Though the Cleves loved to recount among themselves even the minor events of their family history—repeating word for word, with stylized narrative and rhetorical interruptions, entire death-bed scenes, or marriage proposals that had occurred a hundred years before-the events of this terrible Mother's Day were never discussed. They were not discussed even in covert groups of two, brought together by a long car trip or by insomnia in a late-night kitchen; and this was unusual, because these family discussions were how the Cleves made sense of the world. Even the cruelest and most random disasters—the death, by fire, of one of Charlotte's infant cousins; the hunting accident in which Charlotte's uncle had died while she was still in grammar school—were constantly rehearsed among them, her grandmother's gentle voice and her mother's stern one merging harmoniously with her grandfather's baritone and the babble of her aunts, and certain ornamental bits, improvised by daring soloists, eagerly seized upon and elaborated by the chorus, until finally, by group effort, they arrived together at a single song; a song which was then memorized, and sung by the entire company again and again, which slowly eroded memory and came to take the place of truth: the angry fireman, failing in his efforts to resuscitate the tiny body, transmuted sweetly into a weeping one; the moping bird dog, puzzled for several weeks by her master's death, recast as the grief-stricken Queenie of family legend, who searched relentlessly for her beloved throughout the house and howled, inconsolable, in her pen all night; who barked in joyous welcome whenever the dear ghost approached in the yard, a ghost that only she could perceive. "Dogs can see things that we can't," Charlotte's aunt Tat always intoned, on cue, at the proper moment in the story. She was something of a mystic and the ghost was her innovation.

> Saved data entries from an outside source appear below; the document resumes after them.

/-! `set`. -/

@[simp] theorem set_shadow (s : State) (f : Fld) (v i j : Nat) : (s.set f v i j).shadow = s.shadow := rfl
@[simp] theorem set_armedBy (s : State) (f : Fld) (v i j : Nat) : (s.set f v i j).armedBy = s.armedBy := rfl
@[simp] theorem set_ticks (s : State) (f : Fld) (v i j : Nat) : (s.set f v i j).ticks = s.ticks := rfl
@[simp] theorem set_fabTime (s : State) (f : Fld) (v i j : Nat) : (s.set f v i j).fabTime = s.fabTime := rfl
@[simp] theorem set_freeCtr (s : State) (f : Fld) (v i j : Nat) : (s.set f v i j).freeCtr = s.freeCtr := rfl
@[simp] theorem set_events (s : State) (f : Fld) (v i j : Nat) : (s.set f v i j).events = s.events := rfl
@[simp] theorem set_eventSeq (s : State) (f : Fld) (v i j : Nat) : (s.set f v i j).eventSeq = s.eventSeq := rfl
@[simp] theorem set_net (s : State) (f : Fld) (v i j : Nat) : (s.set f v i j).net = s.net := rfl
@[simp] theorem set_pools (s : State) (f : Fld) (v i j : Nat) : (s.set f v i j).pools = s.pools := rfl
@[simp] theorem set_timers (s : State) (f : Fld) (v i j : Nat) : (s.set f v i j).timers = s.timers := rfl
@[simp] theorem set_fuses (s : State) (f : Fld) (v i j : Nat) : (s.set f v i j).fuses = s.fuses := rfl
@[simp] theorem set_tm (s : State) (f : Fld) (v i j : Nat) : (s.set f v i j).tm = s.tm := rfl
@[simp] theorem set_mem (s : State) (f : Fld) (v i j : Nat) : (s.set f v i j).mem = s.mem := rfl
@[simp] theorem set_stackMem (s : State) (f : Fld) (v i j : Nat) : (s.set f v i j).stackMem = s.stackMem := rfl
@[simp] theorem set_cal (s : State) (f : Fld) (v i j : Nat) : (s.set f v i j).cal = s.cal := rfl
@[simp] theorem set_out (s : State) (f : Fld) (v i j : Nat) : (s.set f v i j).out = s.out := rfl
@[simp] theorem set_clus (s : State) (f : Fld) (v i j : Nat) : (s.set f v i j).clus = s.clus := rfl
@[simp] theorem set_colls (s : State) (f : Fld) (v i j : Nat) : (s.set f v i j).colls = s.colls := rfl
@[simp] theorem set_held (s : State) (f : Fld) (v i j : Nat) : (s.set f v i j).held = s.held := rfl
@[simp] theorem set_hif (s : State) (f : Fld) (v i j : Nat) : (s.set f v i j).hif = s.hif := rfl
@[simp] theorem set_sec (s : State) (f : Fld) (v i j : Nat) : (s.set f v i j).sec = s.sec := rfl
@[simp] theorem set_dies (s : State) (f : Fld) (v i j : Nat) : (s.set f v i j).dies = s.dies := rfl
@[simp] theorem set_heat (s : State) (f : Fld) (v i j : Nat) : (s.set f v i j).heat = s.heat := rfl
@[simp] theorem set_board (s : State) (f : Fld) (v i j : Nat) : (s.set f v i j).board = s.board := rfl
@[simp] theorem set_flash (s : State) (f : Fld) (v i j : Nat) : (s.set f v i j).flash = s.flash := rfl
@[simp] theorem set_jobs (s : State) (f : Fld) (v i j : Nat) : (s.set f v i j).jobs = s.jobs := rfl
@[simp] theorem set_laneMargin (s : State) (f : Fld) (v i j : Nat) : (s.set f v i j).laneMargin = s.laneMargin := rfl
@[simp] theorem set_upsets (s : State) (f : Fld) (v i j : Nat) : (s.set f v i j).upsets = s.upsets := rfl
@[simp] theorem set_posts (s : State) (f : Fld) (v i j : Nat) : (s.set f v i j).posts = s.posts := rfl
@[simp] theorem set_pending (s : State) (f : Fld) (v i j : Nat) : (s.set f v i j).pending = s.pending := rfl
@[simp] theorem set_clu_of (s : State) (f : Fld) (v i j : Nat) (c' : Nat) : (s.set f v i j).clu c' = s.clu c' := rfl
@[simp] theorem set_coll_of (s : State) (f : Fld) (v i j : Nat) (x' : Nat) : (s.set f v i j).coll x' = s.coll x' := rfl
@[simp] theorem set_ring_of (s : State) (f : Fld) (v i j : Nat) (r' : Nat) : (s.set f v i j).ring r' = s.ring r' := rfl
@[simp] theorem set_job_of (s : State) (f : Fld) (v i j : Nat) (j' : Nat) : (s.set f v i j).job j' = s.job j' := rfl
@[simp] theorem set_pool_of (s : State) (f : Fld) (v i j : Nat) (k' : Nat) : (s.set f v i j).pool k' = s.pool k' := rfl
@[simp] theorem set_link_of (s : State) (f : Fld) (v i j : Nat) (p' : Nat) : (s.set f v i j).link p' = s.link p' := rfl
@[simp] theorem set_queue_of (s : State) (f : Fld) (v i j : Nat) (p' c' : Nat) : (s.set f v i j).queue p' c' = s.queue p' c' := rfl
@[simp] theorem set_pkt_of (s : State) (f : Fld) (v i j : Nat) (n' : Nat) : (s.set f v i j).pkt n' = s.pkt n' := rfl
@[simp] theorem set_die_of (s : State) (f : Fld) (v i j : Nat) (n' : Nat) : (s.set f v i j).die n' = s.die n' := rfl
@[simp] theorem set_stack_of (s : State) (f : Fld) (v i j : Nat) (n' : Nat) : (s.set f v i j).stack n' = s.stack n' := rfl
@[simp] theorem set_nowNs_of (s : State) (f : Fld) (v i j : Nat) : (s.set f v i j).nowNs = s.nowNs := rfl
@[simp] theorem set_memRead_of (s : State) (f : Fld) (v i j : Nat) (a' n' : Nat) : (s.set f v i j).memRead a' n' = s.memRead a' n' := rfl
@[simp] theorem set_passedUs_of (s : State) (f : Fld) (v i j : Nat) (t' us' : Nat) : (s.set f v i j).passedUs t' us' = s.passedUs t' us' := rfl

But Robin: their dear little Robs. More than ten years later, his death remained an agony; there was no glossing any detail; its horror was not subject to repair or permutation by any of the narrative devices that the Cleves knew. And—since this willful amnesia had kept Robin's death from being translated into that sweet old family vernacular which smoothed even the bitterest mysteries into comfortable, comprehensible form—the memory of that day's events had a chaotic, fragmented quality, bright mirror-shards of nightmare which flared at the smell of wisteria, the creaking of a clothes-line, a certain stormy cast of spring light.